● Work required:
Could you set down every entry exactly as it appears?

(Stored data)

········

-- ==== Sys2Proof/Machine/Tenancy.lean ====
section
/-! DEFINITION. Partitions, nook moves, port moves, zeroing and the key-pair pool (R18 to R27, R285, R291, R391, R397,
R408, R464, R491). -/

namespace Sys2Proof.Machine

/-! ## Creating a partition (R391, R408) -/

/-- The numbers below `n` whose bits a field names. -/
def bitsOf (n m : Nat) : List Nat := (List.range n).filter (bit m)

/-- A Saxel port that may be given to a partition: an accelerator port of the profile that nobody holds. -/
def freeSax (s : State) (p : Nat) : Bool := (s.port p).kind == 0 && (s.port p).owner.isNone

def freeTray (s : State) (t : Nat) : Bool := (s.tray t).mode != 0 && (s.tray t).owner.isNone

/-- Where the fields of a PARTITION_CREATE payload are faulty (R125, R285, R408). -/
def createBad (b : Bytes) : Bool :=
  15 < fldLE b 0 1 || fldLE b 8 12 = 0 || fldLE b 4 4 = 0 || 2304 < fldLE b 2 2 || fldLE b 2 2 % 64 ≠ 0
    || !zeroAt b 20 4 || !zeroAt b 60 4

/-- Where PARTITION_CREATE is BUSY: the partition exists, a nook or port is not free, quotas pass 64, an upstream port has
no agent id left in the quota (R291). -/
def createBusy (s : State) (b : Bytes) : Bool :=
  let trays := bitsOf 32 (fldLE b 56 4)
  (s.part? (fldLE b 0 1)).isSome || (bitsOf 96 (fldLE b 8 12)).any (fun n => s.nookOwner n != .free)
    || (bitsOf 256 (fldLE b 24 32)).any (! freeSax s ·) || trays.any (! freeTray s ·)
    || 64 < fldLE b 1 1 + (s.ten.parts.map (·.agents)).sum
    || fldLE b 1 1 < (trays.filter fun t => (s.tray t).mode == 2).length

/-- Fresh memory keys for nooks (R25, R388). -/
def freshKeys (ns : List Nat) (s : State) : State :=
  ns.foldl (fun s n =>
    let (k, s) := drawKey s
    { s with ten.memKey := s.ten.memKey.set n k }) s

/-- A new partition of a paired module is twinned when the twin has its number under the same tag; the module with the lower
SERIAL is its primary at first (R437; log entry 17). -/
def joinTwin (p tag : Nat) (s : State) : State :=
  if s.twin.st == .unpaired then s
  else
    let n := s.power.frees
    let s := { s with power.frees := n + 1 }
    if Config.twinTag n p ≠ tag then s
    else
      let own := decide (s.flash.serial < s.twin.serial)
      { s with twin := { s.twin with twinned := s.twin.twinned ++ [p], primary := s.twin.primary ++ (if own then [p] else []) } }

/-- A partition comes into being, with its key pair unless it comes from the profile (R428). -/
def makePart (b : Bytes) (key : Option Nat) (s : State) : State :=
  let p := fldLE b 0 1
  let nooks := bitsOf 96 (fldLE b 8 12)
  let sax := bitsOf 256 (fldLE b 24 32)
  let trays := bitsOf 32 (fldLE b 56 4)
  let x : Part := { id := p, agents := fldLE b 1 1, cacheKib := fldLE b 2 2, tag := fldLE b 4 4, keyPair := key }
  let owner := s.ten.nooks.zipIdx.map fun o => if nooks.contains o.2 then Owner.part p else o.1
  let s := { s with ten := { s.ten with parts := s.ten.parts ++ [x], nooks := owner } }
  let s := sax.foldl (fun s k => modPort k (fun y => { y with owner := some p, admitted := false, caching := false }) s) s
  let s := trays.foldl (fun s t => modTray t (fun y => { y with owner := some p }) s) s
  let s := trays.foldl (fun s t => if (s.tray t).mode = 2 then hostAgent t s else s) s
  joinTwin p x.tag (freshKeys nooks { s with mantel := { s.mantel with
    evP := s.mantel.evP.set p {}, teleP := s.mantel.teleP.set p {}, cntP := s.mantel.cntP.set p {} } })

/-- PARTITION_CREATE with a key pair of the pool; none is left and the command waits (R391). A spine module has no partitions
(R29): the status is the model's (log entry 87). -/
def partitionCreate (j : Job) (s : State) : End × State :=
  if createBad j.payload then (.done .badDescriptor, s)
  else if s.flash.prof.role = 1 then (.done .noAccess, s)
  else if createBusy s j.payload || s.power.trngFail then (.done .busy, s)
  else match s.ten.keyPool with
    | k :: ks => (.done .ok, makePart j.payload (some k) { s with ten.keyPool := ks })
    | [] => (.waits, { s with ten.creates := s.ten.creates ++ [{ job := j.id, at_ := s.t, payload := j.payload }] })

/-- KEY_POOL_REFILL (R391): in the system's share of the public-key engine (R374) the pool, of four, takes a new pair; a PARTITION_CREATE that waits takes it at once. -/
def keyPoolRefill (s : State) : State :=
  if 4 ≤ s.ten.keyPool.length || s.power.trngFail || !sysShare s then s
  else
    let (k, s) := drawKey s
    match s.ten.creates with
    | [] => { s with ten.keyPool := s.ten.keyPool ++ [k] }
    | w :: ws =>
      let s := { s with ten.creates := ws }
      if createBusy s w.payload then finish w.job .busy 0 [] { s with ten.keyPool := s.ten.keyPool ++ [k] }
      else finish w.job .ok 0 [] (makePart w.payload (some k) s)

/-- KEY_PAIR_WAIT_TIMEOUT (R391): creations that have waited 2 s. -/
def keyPairWait (s : State) : State :=
  let due := s.ten.creates.filter fun w => decide (w.at_ + 2000000000 ≤ s.t)
  due.foldl (fun s w => finish w.job .busy 0 [] s) { s with ten.creates := s.ten.creates.filter fun w => decide (s.t < w.at_ + 2000000000) }

/-! ## Clearing nooks and ports -/

/-- A nook's directory ways, thread state and melt sets are cleared, and its 64 regions wait to be zeroed by the ZERO strokes of its channels (R25, R26,
R159). -/
def clearNook (n : Nat) (s : State) : State :=
  startZero n
    { s with dir := { s.dir with ents := s.dir.ents.filter (·.nook != n), setLost := s.dir.setLost.filter (·.1 != n) },
             chains := { s.chains with
               misses := s.chains.misses.filter (·.nook != n), threads := s.chains.threads.filter (·.nook != n),
               sets := s.chains.sets.filter (·.nook != n) },
             ten.unzeroed := s.ten.unzeroed.filter (·.1 != n) ++ (List.range 512).map fun r => (n, r) }

/-- A Saxel port leaves its owner: its sessions end, its peer becomes a stranger (R27). -/
def leaveSax (owner : Option Nat) (p : Nat) (s : State) : State :=
  let s := failQueue p (endSession p s)
  if owner.isSome then modPort p (fun x => { x with owner := owner }) s
  else modPort p (fun x => { x with owner := none, st := .disabled, lanes := [], trained := [], stepping := false }) s

/-- A tray port leaves its owner; an upstream port takes an agent id of the new one (R27, R291). -/
def leaveTray (owner : Option Nat) (t : Nat) (s : State) : State :=
  let s := crashPort true t s
  let s := modTray t (fun x => { x with owner := owner, up := x.up && owner.isSome }) s
  let s := if (s.tray t).mode = 3 then ashLeave t s else s
  if (s.tray t).mode = 2 then hostAgent t s else s

/-! ## Destroying a partition (R397) -/

/-- Chains of a partition end at once with a status. -/
def endChains (p : Nat) (st : Status) (s : State) : State :=
  let s := abortWhere (·.part == p) st s
  (s.chains.chains.filter (·.part == p)).foldl (fun s c => chainComplete c.cid s) s

/-- The partition holds an extent, a namespace or a loaded list (R408). -/
def partHolds (s : State) (p : Nat) : Bool :=
  (heldExts s).any (·.part == p) || (s.ns? p).isSome || s.tiers.lists.any (·.part == p)

/-- What the manager's commands for a partition that wait end with. -/
def endJobs (p self : Nat) (s : State) : State :=
  let mine := fun (j : Job) => j.manager && j.id != self && j.part == p && ((opInfo j.op).elim false (·.t)) && j.started
  ((s.mantel.jobs.filter mine).map (·.id)).foldl (fun s id => finish id .quiesced 0 [] s) s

········

● Worked solution:
-- ==== Sys2Proof/Machine/Tenancy.lean ====
section
/-! DEFINITION. Partitions, nook moves, port moves, zeroing and the key-pair pool (R18 to R27, R285, R291, R391, R397,
R408, R464, R491). -/

namespace Sys2Proof.Machine

/-! ## Creating a partition (R391, R408) -/

/-- The numbers below `n` whose bits a field names. -/
def bitsOf (n m : Nat) : List Nat := (List.range n).filter (bit m)

/-- A Saxel port that may be given to a partition: an accelerator port of the profile that nobody holds. -/
def freeSax (s : State) (p : Nat) : Bool := (s.port p).kind == 0 && (s.port p).owner.isNone

def freeTray (s : State) (t : Nat) : Bool := (s.tray t).mode != 0 && (s.tray t).owner.isNone

/-- Where the fields of a PARTITION_CREATE payload are faulty (R125, R285, R408). -/
def createBad (b : Bytes) : Bool :=
  15 < fldLE b 0 1 || fldLE b 8 12 = 0 || fldLE b 4 4 = 0 || 2304 < fldLE b 2 2 || fldLE b 2 2 % 64 ≠ 0
    || !zeroAt b 20 4 || !zeroAt b 60 4

/-- Where PARTITION_CREATE is BUSY: the partition exists, a nook or port is not free, quotas pass 64, an upstream port has
no agent id left in the quota (R291). -/
def createBusy (s : State) (b : Bytes) : Bool :=
  let trays := bitsOf 32 (fldLE b 56 4)
  (s.part? (fldLE b 0 1)).isSome || (bitsOf 96 (fldLE b 8 12)).any (fun n => s.nookOwner n != .free)
    || (bitsOf 256 (fldLE b 24 32)).any (! freeSax s ·) || trays.any (! freeTray s ·)
    || 64 < fldLE b 1 1 + (s.ten.parts.map (·.agents)).sum
    || fldLE b 1 1 < (trays.filter fun t => (s.tray t).mode == 2).length

/-- Fresh memory keys for nooks (R25, R388). -/
def freshKeys (ns : List Nat) (s : State) : State :=
  ns.foldl (fun s n =>
    let (k, s) := drawKey s
    { s with ten.memKey := s.ten.memKey.set n k }) s

/-- A new partition of a paired module is twinned when the twin has its number under the same tag; the module with the lower
SERIAL is its primary at first (R437; log entry 17). -/
def joinTwin (p tag : Nat) (s : State) : State :=
  if s.twin.st == .unpaired then s
  else
    let n := s.power.frees
    let s := { s with power.frees := n + 1 }
    if Config.twinTag n p ≠ tag then s
    else
      let own := decide (s.flash.serial < s.twin.serial)
      { s with twin := { s.twin with twinned := s.twin.twinned ++ [p], primary := s.twin.primary ++ (if own then [p] else []) } }

/-- A partition comes into being, with its key pair unless it comes from the profile (R428). -/
def makePart (b : Bytes) (key : Option Nat) (s : State) : State :=
  let p := fldLE b 0 1
  let nooks := bitsOf 96 (fldLE b 8 12)
  let sax := bitsOf 256 (fldLE b 24 32)
  let trays := bitsOf 32 (fldLE b 56 4)
  let x : Part := { id := p, agents := fldLE b 1 1, cacheKib := fldLE b 2 2, tag := fldLE b 4 4, keyPair := key }
  let owner := s.ten.nooks.zipIdx.map fun o => if nooks.contains o.2 then Owner.part p else o.1
  let s := { s with ten := { s.ten with parts := s.ten.parts ++ [x], nooks := owner } }
  let s := sax.foldl (fun s k => modPort k (fun y => { y with owner := some p, admitted := false, caching := false }) s) s
  let s := trays.foldl (fun s t => modTray t (fun y => { y with owner := some p }) s) s
  let s := trays.foldl (fun s t => if (s.tray t).mode = 2 then hostAgent t s else s) s
  joinTwin p x.tag (freshKeys nooks { s with mantel := { s.mantel with
    evP := s.mantel.evP.set p {}, teleP := s.mantel.teleP.set p {}, cntP := s.mantel.cntP.set p {} } })

/-- PARTITION_CREATE with a key pair of the pool; none is left and the command waits (R391). A spine module has no partitions
(R29): the status is the model's (log entry 87). -/
def partitionCreate (j : Job) (s : State) : End × State :=
  if createBad j.payload then (.done .badDescriptor, s)
  else if s.flash.prof.role = 1 then (.done .noAccess, s)
  else if createBusy s j.payload || s.power.trngFail then (.done .busy, s)
  else match s.ten.keyPool with
    | k :: ks => (.done .ok, makePart j.payload (some k) { s with ten.keyPool := ks })
    | [] => (.waits, { s with ten.creates := s.ten.creates ++ [{ job := j.id, at_ := s.t, payload := j.payload }] })

/-- KEY_POOL_REFILL (R391): in the system's share of the public-key engine (R374) the pool, of four, takes a new pair; a PARTITION_CREATE that waits takes it at once. -/
def keyPoolRefill (s : State) : State :=
  if 4 ≤ s.ten.keyPool.length || s.power.trngFail || !sysShare s then s
  else
    let (k, s) := drawKey s
    match s.ten.creates with
    | [] => { s with ten.keyPool := s.ten.keyPool ++ [k] }
    | w :: ws =>
      let s := { s with ten.creates := ws }
      if createBusy s w.payload then finish w.job .busy 0 [] { s with ten.keyPool := s.ten.keyPool ++ [k] }
      else finish w.job .ok 0 [] (makePart w.payload (some k) s)

/-- KEY_PAIR_WAIT_TIMEOUT (R391): creations that have waited 2 s. -/
def keyPairWait (s : State) : State :=
  let due := s.ten.creates.filter fun w => decide (w.at_ + 2000000000 ≤ s.t)
  due.foldl (fun s w => finish w.job .busy 0 [] s) { s with ten.creates := s.ten.creates.filter fun w => decide (s.t < w.at_ + 2000000000) }

/-! ## Clearing nooks and ports -/

/-- A nook's directory ways, thread state and melt sets are cleared, and its 64 regions wait to be zeroed by the ZERO strokes of its channels (R25, R26,
R159). -/
def clearNook (n : Nat) (s : State) : State :=
  startZero n
    { s with dir := { s.dir with ents := s.dir.ents.filter (·.nook != n), setLost := s.dir.setLost.filter (·.1 != n) },
             chains := { s.chains with
               misses := s.chains.misses.filter (·.nook != n), threads := s.chains.threads.filter (·.nook != n),
               sets := s.chains.sets.filter (·.nook != n) },
             ten.unzeroed := s.ten.unzeroed.filter (·.1 != n) ++ (List.range 512).map fun r => (n, r) }

/-- A Saxel port leaves its owner: its sessions end, its peer becomes a stranger (R27). -/
def leaveSax (owner : Option Nat) (p : Nat) (s : State) : State :=
  let s := failQueue p (endSession p s)
  if owner.isSome then modPort p (fun x => { x with owner := owner }) s
  else modPort p (fun x => { x with owner := none, st := .disabled, lanes := [], trained := [], stepping := false }) s

/-- A tray port leaves its owner; an upstream port takes an agent id of the new one (R27, R291). -/
def leaveTray (owner : Option Nat) (t : Nat) (s : State) : State :=
  let s := crashPort true t s
  let s := modTray t (fun x => { x with owner := owner, up := x.up && owner.isSome }) s
  let s := if (s.tray t).mode = 3 then ashLeave t s else s
  if (s.tray t).mode = 2 then hostAgent t s else s

/-! ## Destroying a partition (R397) -/

/-- Chains of a partition end at once with a status. -/
def endChains (p : Nat) (st : Status) (s : State) : State :=
  let s := abortWhere (·.part == p) st s
  (s.chains.chains.filter (·.part == p)).foldl (fun s c => chainComplete c.cid s) s

/-- The partition holds an extent, a namespace or a loaded list (R408). -/
def partHolds (s : State) (p : Nat) : Bool :=
  (heldExts s).any (·.part == p) || (s.ns? p).isSome || s.tiers.lists.any (·.part == p)

/-- What the manager's commands for a partition that wait end with. -/
def endJobs (p self : Nat) (s : State) : State :=
  let mine := fun (j : Job) => j.manager && j.id != self && j.part == p && ((opInfo j.op).elim false (·.t)) && j.started
  ((s.mantel.jobs.filter mine).map (·.id)).foldl (fun s id => finish id .quiesced 0 [] s) s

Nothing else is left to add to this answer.